Exercise directions
Restate word for word the lines of the records below, starting at the line that contains "(diePort o.die)).bind (·.profile))" and ending at the line that contains "op (seqErase slc)", with both of those lines included and nothing else.

== Records for the exercise

/-- off[k] for a read of block b of a die (R286). DESIGN CHOICE (log 154): the product's sixteenth, the mean of the program temperatures and the
sensor's whole degrees are rounded down; R286 says nothing of it. DESIGN CHOICE (log 155): a block that is not yet SEALED has no block group
(R302); it reads with the entry and the age of group 0. -/
def Dev.level (d : Dev) (p : Profile) (die b k : Nat) : Int :=
  match tget d.dies die with
  | none => 0
  | some x =>
    let tr := d.readTemp (diePort die)
    let blk := x.blk b
    let a := match tget x.groups blk.bgroup with | some g => ageBucket g.age | none => 0
    clampI (nthI p.lows k) (nthI p.highs k)
      (d.base p die blk.bgroup k + (nthI p.tc k * (tr - blk.progTemp tr)) / 16 + nthI p.ag k * a)

/-- Set read level k of a die to off by FEAT where it differs (R286). -/
def Dev.setLevel (d : Dev) (die k : Nat) (off : Int) : Dev :=
  if (tget d.levels (die * 16 + k)).getD 0 = off then d
  else { d with levels := tput d.levels (die * 16 + k) off }.emit (.feature die k off)

/-- The levels that a retry set has left in a die, restored before a read of another block group (R284): each to what R286 gives for the
block that is read. -/
def Dev.restoreLevels (d : Dev) (p : Profile) (w : CwRead) : Dev :=
  match tget d.dies w.die with
  | some x => match x.retried with
    | some g =>
      if (x.blk w.block).bgroup = g then d else
      ((upTo p.levelCount).foldl (fun d k => d.setLevel w.die k (d.level p w.die w.block k)) d).modDie w.die fun x => { x with retried := none }
    | none => d
  | none => d

/-- Set the read levels of a die before a codeword is sensed (R286): a retry set, when under trial, gives them instead, and an extra read
adds its offset (R280). -/
def Dev.setLevels (d : Dev) (w : CwRead) : Dev :=
  match tget d.ports (diePort w.die) with
  | none => d
  | some pt => match pt.profile with
    | none => d
    | some p => (p.levelsOf w.slc w.page).foldl
        (fun d k => d.setLevel w.die k ((if w.stage = 5 ∨ 12 ≤ w.stage then nthI (p.retry.getD w.retry []) k
          else d.level p w.die w.block k) + p.extra w.stage)) (d.restoreLevels p w)

/-- Learn base[k] from levels that succeeded on a block, for each level k they give (R287): base[k] = level − tc[k]·(T_read − T_prog)/16 −
ag[k]·a, rounded as `Dev.level` rounds. -/
def Dev.learn (d : Dev) (die b : Nat) (lv : List Int) : Dev :=
  match tget d.ports (diePort die), tget d.dies die with
  | some pt, some x => match pt.profile with
    | none => d
    | some p =>
      let tr := d.readTemp (diePort die)
      let blk := x.blk b
      let a := match tget x.groups blk.bgroup with | some g => ageBucket g.age | none => 0
      let put (t : Tbl Int) (k : Nat) : Tbl Int :=
        tput t (offKey die blk.bgroup k) (nthI lv k - (nthI p.tc k * (tr - blk.progTemp tr)) / 16 - nthI p.ag k * a)
      { d with
        offsets := (upTo lv.length).foldl put d.offsets
        learnedAt := (upTo lv.length).foldl (fun t k => tput t (offKey die blk.bgroup k) (tr, d.now)) d.learnedAt }
  | _, _ => d

/-! ### Issue of flash operations -/

/-- Order in which classes of waiting flash work are served (R176, R186): vermilion and the journal first, then ochre, then
the rest, then scrape. -/
def flashRank (c : Claim) : Nat := match c with | .V => 0 | .J => 0 | .O => 1 | .G => 2 | .S => 3

/-- Whether an operation programs a row. -/
def FOp.rowOf : FOp → Option (Nat × Nat)
  | .program g l _ => some (g, l)
  | _ => none

/-- Rank of an evacuation pass (Table 7-9). -/
def Pass.rank (p : Pass) : Nat :=
  match p with | .rebuild => 1 | .media => 2 | .strip => 3 | .urgent => 4 | .fold => 5 | .scrape => 6 | .wear => 7 | .sand => 8

/-- Place in Table 7-9 of a row that carries moved data: that of the highest pass which has claimed a segment its data comes from; 0 of any other row. -/
def Dev.rowPass (d : Dev) (g l : Nat) : Nat :=
  match tget d.rows (g * 2 ^ 40 + l), d.group g with
  | some w, some x =>
    if !w.move then 0 else
    let slots := w.items.filterMap fun i => match i.cargo with | .stripe k => some k | .moved _ old => some old.index | _ => none
    let passes := slots.filterMap fun i => (tget x.slots i).bind fun k => (tget x.segs k.segment).bind (·.claim)
    (passes.map Pass.rank).foldl Nat.min 9
  | _, _ => 0

/-- Program slots of a die in the 8 ms plan, each of the scheduler's slot period. -/
def planSlots : Nat := 8000 / Nat.max 1 Config.slotPeriodUs

/-- Row programs that occupy slots of a die, waiting or issued, under a class, or in all. Programs of the journal, of overlay pages, of rebuilt units
and of the dump take no slot and wait for none: R242 does not say which programs do (DESIGN CHOICE, log 158). -/
def Dev.slotsOn (d : Dev) (die : Nat) (c : Option Claim) : Nat :=
  countP d.flash fun o => decide (o.die = die) && o.op.rowOf.isSome && (match c with | some k => decide (o.claim = k) | none => true)

/-- Program slots per die that the vermilion reservations of a group hold (R185): its reserved physical rate over what a member programs in one-bit
mode. -/
def Dev.slotFloorV (d : Dev) (g : Nat) : Nat :=
  match d.group g, d.groupProfile g with
  | some x, some p => Nat.min planSlots (ceilDiv (planSlots * (tget d.adm.slots g).getD 0) (Nat.max 1 (384 * x.m * p.slcMBs)))
  | _, _ => 0

/-- Program slots per die held for scrape (R330): below URGENT, SLOT_FLOOR percent of those that no vermilion reservation holds. -/
def Dev.slotFloorS (d : Dev) (g : Nat) : Nat :=
  if d.urgent g then ceilDiv ((planSlots - d.slotFloorV g) * d.rd MAP_SCRAPE_CFG_SLOT_FLOOR) 100 else 0

/-- Whether a row program of class c of group g may take a slot of a die: the procedure of R214 with the watermarks that the specification gives no
value (R242, R330; log 158). A die whose slots are all free always gives one. -/
def Dev.slotGiven (d : Dev) (g die : Nat) (c : Claim) : Bool :=
  let all := d.slotsOn die none
  if all = 0 then true else
  let v := d.slotFloorV g
  let s := d.slotFloorS g
  let usedV := Nat.min v (d.slotsOn die (some .V))
  let usedS := Nat.min s (d.slotsOn die (some .S))
  let mark (pct : Nat) : Bool := decide ((all + 1) * 100 ≤ pct * planSlots)
  if c = .V ∧ usedV < v ∨ c = .S ∧ usedS < s then decide (all < planSlots)
  else decide (all - usedV - usedS + 1 ≤ planSlots - v - s) && (decide (c ≠ .G) || mark Config.slotAmber) && mark Config.slotCrimson

/-- The rank of a waiting operation: that of its class, and among the programs of the internal passes the order of Table 7-9 (R335). Below URGENT a
program of scrape within its floor goes with ochre work, so that it progresses (R242, R330). -/
def Dev.opRank (d : Dev) (o : FlashOp) : Nat :=
  match o.op.rowOf with
  | some (g, l) => 16 * (if o.claim = .S ∧ d.slotsOn o.die (some .S) ≤ d.slotFloorS g then flashRank .O else flashRank o.claim) + d.rowPass g l
  | none => 16 * flashRank o.claim

/-- Whether the write guard holds programs and erases of port n now (R290). During the dump its temperature conditions place no hold (R297). -/
def Dev.guarded (d : Dev) (n : Nat) : Bool := d.isSet (FLP_GUARD_STAT_HELD n)

/-- Whether port n takes operations: OWNED, not failed, not in training (R264, R266). -/
def Dev.portReady (d : Dev) (n : Nat) : Bool :=
  match tget d.ports n with
  | some p => decide (p.own = .owned) && !p.training && !d.isSet (FLP_STAT_FAILED n)
  | none => false

/-- The window of the 8 ms plan that runs. The windows are counted from the part's time 0, a choice of the model's (log 118). -/
def Dev.planWindow (d : Dev) : Nat := d.now / msNs 8

/-- Read slots that rebuild and the sanding pass have used on a die in the running window. -/
def Dev.planUsed (d : Dev) (die : Nat) : Nat × Nat :=
  match tget d.dies die with
  | some x => if x.plan.1 = d.planWindow then x.plan.2 else (0, 0)
  | none => (0, 0)

/-- The flash read an operation belongs to. -/
def Dev.readOf (d : Dev) (o : FlashOp) : Option FRead := match o.op with | .read r _ => tget d.freads r | _ => none

/-- Whether the plan has a slot for a read: rebuild reads take at most ARR_CFG.READ_SHARE percent of a die's read slots (R392), the sanding
pass at most MAP_SAND_CFG.SHARE percent (R350). -/
def Dev.slotFree (d : Dev) (o : FlashOp) : Bool :=
  match d.readOf o, (tget d.ports (diePort o.die)).bind (·.profile) with
  | some r, some p =>
    let slc := r.cws.any fun e => decide (e.2.die = o.die) && e.2.slc
    match r.use with
    | .unit _ _ _ => decide (((d.planUsed o.die).1 + 1) * 100 ≤ p.readSlots slc * d.rd ARR_CFG_READ_SHARE)
    | .sample _ _ => decide (((d.planUsed o.die).2 + 1) * 100 ≤ p.readSlots slc * d.rd MAP_SAND_CFG_SHARE)
    | _ => true
  | _, _ => true

/-- A read of rebuild or the sanding pass takes its slot. -/
def Dev.takeSlot (d : Dev) (o : FlashOp) : Dev :=
  let u := d.planUsed o.die
  match (d.readOf o).map FRead.use with
  | some (.unit _ _ _) => d.modDie o.die fun x => { x with plan := (d.planWindow, u.1 + 1, u.2) }
  | some (.sample _ _) => d.modDie o.die fun x => { x with plan := (d.planWindow, u.1, u.2 + 1) }
  | _ => d

/-- Whether an operation programs a unit of a rebuild. -/
def FOp.isRebuild : FOp → Bool
  | .rebuild _ _ _ => true
  | _ => false

/-- Whether a row program waits for the rebuild onto its die: the program slots of the spare die serve the rebuild alone while it has units to program
(R392). The rows of segments formed on the spare die meanwhile (R390) are programmed there between its units (DEDUCED, log 167). -/
def Dev.slotsKept (d : Dev) (o : FlashOp) : Bool := o.op.rowOf.isSome && d.flash.any fun x => decide (x.die = o.die) && x.op.isRebuild

/-- Whether an operation may be issued now: its port ready, its die idle, no hold on it (R290, R293), a slot of the plan for it. -/
def Dev.mayIssue (d : Dev) (o : FlashOp) : Bool :=
  !o.issued && d.portReady (diePort o.die) && !(d.flash.any fun x => x.issued && x.die = o.die)
    && !(o.op.writes && d.guarded (diePort o.die)) && d.slotFree o && !d.slotsKept o

/-- The row address of a page of a die (R253): LUN, block and page at the places the profile gives. -/
def Dev.rowAddress (d : Dev) (die block page : Nat) : Nat :=
  match (tget d.ports (diePort die)).bind (·.profile) with
  | some p => page + block * 2 ^ p.pageBits + die % 4 * 2 ^ (p.pageBits + p.blockBits)
  | none => 0

/-- An operation on a die whose RESET still runs waits for that die's ready status first (R274). -/
def Dev.awaitReset (d : Dev) (die : Nat) : Dev :=
  match tget d.ports (diePort die) with
  | some p => if p.resetting.contains die then
      ((d.runBuiltinAt die slotStatus { FAddr.none_ with row := d.rowAddress die 0 0 } []).emit (.cycles die [.poll 1000])).modPort (diePort die) fun p => { p with resetting := p.resetting.filter (· ≠ die) }
    else d
  | none => d

/-- The parameters that FEAT steps of an operation's sequence take: for a read the offsets of the die's read levels, by level; none otherwise
(DESIGN CHOICE, log 117). -/
def Dev.opParams (d : Dev) (o : FlashOp) : List Bytes :=
  match o.op with
  | .read _ _ => (upTo 16).map fun k => toLE 4 (unsigned 32 ((tget d.levels (o.die * 16 + k)).getD 0))
  | _ => []

/-- Mark the first operation equal to o issued, and run its sequence on its port to its first WAIT_RDY; a read first has its levels set
(R286). -/
def Dev.issueOne (d : Dev) (o : FlashOp) : Dev :=
  let d := (d.awaitReset o.die).takeSlot o
  let d := match o.op with
    | .read r i => match tget d.freads r with
      | some f => match tget f.cws i with
        | some w => d.setLevels w
        | none => d
      | none => d
    | _ => d
  let i := (d.flash.idxOf o)
  let s := { o with params := d.opParams o }.start ((tget d.ports (diePort o.die)).bind (·.profile))
  ({ d with flash := modAt d.flash i fun _ => s.1 }.emit (.flash o.die o.op)).emit
    (.cycles o.die s.2)

/-- Count once each operation a write-guard hold keeps back (R295). -/
def Dev.countHeld (d : Dev) : Dev :=
  let isHeld (o : FlashOp) : Bool := !o.issued && o.op.writes && !o.counted && d.guarded (diePort o.die)
  let d' := d.flash.foldl (fun d o => if isHeld o then d.bump (FLP_GUARD_STAT_HELD_OPS (diePort o.die)) else d) d
  { d' with flash := d'.flash.map fun o => if isHeld o then { o with counted := true } else o }

/-- Issue every operation that may go, class by class and in arrival order within a class, at most n of them. -/
def Dev.issueN : Nat → Dev → Dev
  | 0, d => d
  | n + 1, d =>
    match argMin d.opRank (d.flash.filter d.mayIssue) with
    | none => d
    | some o => Dev.issueN n (d.issueOne o)

/-- Issue what may go now. -/
def Dev.issueFlash (d : Dev) : Dev := Dev.issueN d.flash.length d.countHeld

/-- An operation not yet issued: die, class, what it does, and the place of its sequence in the profile's `uses` with its pages. -/
def FlashOp.new (die : Nat) (claim : Claim) (op : FOp) (seq : Nat) (pages : List FAddr) : FlashOp :=
  { die := die, claim := claim, op := op, seq := seq, pages := pages, issued := false, counted := false, left := [], marked := false }

/-- Places in `uses`: page read, program, erase, each for SLC and for QLC. -/
def seqRead (slc : Bool) : Nat := b2n !slc
def seqProgram (slc : Bool) : Nat := 2 + b2n !slc
def seqErase (slc : Bool) : Nat := 4 + b2n !slc

/-- The erase of a block. -/
def Dev.eraseOp (d : Dev) (die : Nat) (op : FOp) (block : Nat) : FlashOp :=
  let slc := match d.blk die block with | some k => k.slc | none => false
  .new die .S op (seqErase slc) [{ row := d.rowAddress die block 0, column := 0, data := [], length := 0 }]

/-- The sensing of codeword cw of a read (R275, R281): the codeword alone at its column, the whole page at stage 5. -/
def Dev.senseOp (d : Dev) (id cw : Nat) (w : CwRead) (c : Claim) : FlashOp :=
  let per := match (tget d.ports (diePort w.die)).bind (·.profile) with | some p => Nat.max 1 p.cwPerPage | none => 1
  let row := d.rowAddress w.die w.block w.page
  let page : FAddr := if w.stage = 5 then { row := row, column := 0, data := [], length := per * 4608 }
    else { row := row, column := cw % per * 4608, data := [], length := 4608 }
  .new w.die c (.read id cw) (seqRead w.slc) [page]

====

Response to this task
  let s := { o with params := d.opParams o }.start ((tget d.ports (diePort o.die)).bind (·.profile))
  ({ d with flash := modAt d.flash i fun _ => s.1 }.emit (.flash o.die o.op)).emit
    (.cycles o.die s.2)

/-- Count once each operation a write-guard hold keeps back (R295). -/
def Dev.countHeld (d : Dev) : Dev :=
  let isHeld (o : FlashOp) : Bool := !o.issued && o.op.writes && !o.counted && d.guarded (diePort o.die)
  let d' := d.flash.foldl (fun d o => if isHeld o then d.bump (FLP_GUARD_STAT_HELD_OPS (diePort o.die)) else d) d
  { d' with flash := d'.flash.map fun o => if isHeld o then { o with counted := true } else o }

/-- Issue every operation that may go, class by class and in arrival order within a class, at most n of them. -/
def Dev.issueN : Nat → Dev → Dev
  | 0, d => d
  | n + 1, d =>
    match argMin d.opRank (d.flash.filter d.mayIssue) with
    | none => d
    | some o => Dev.issueN n (d.issueOne o)

/-- Issue what may go now. -/
def Dev.issueFlash (d : Dev) : Dev := Dev.issueN d.flash.length d.countHeld

/-- An operation not yet issued: die, class, what it does, and the place of its sequence in the profile's `uses` with its pages. -/
def FlashOp.new (die : Nat) (claim : Claim) (op : FOp) (seq : Nat) (pages : List FAddr) : FlashOp :=
  { die := die, claim := claim, op := op, seq := seq, pages := pages, issued := false, counted := false, left := [], marked := false }

/-- Places in `uses`: page read, program, erase, each for SLC and for QLC. -/
def seqRead (slc : Bool) : Nat := b2n !slc
def seqProgram (slc : Bool) : Nat := 2 + b2n !slc
def seqErase (slc : Bool) : Nat := 4 + b2n !slc

/-- The erase of a block. -/
def Dev.eraseOp (d : Dev) (die : Nat) (op : FOp) (block : Nat) : FlashOp :=
  let slc := match d.blk die block with | some k => k.slc | none => false
  .new die .S op (seqErase slc) [{ row := d.rowAddress die block 0, column := 0, data := [], length := 0 }]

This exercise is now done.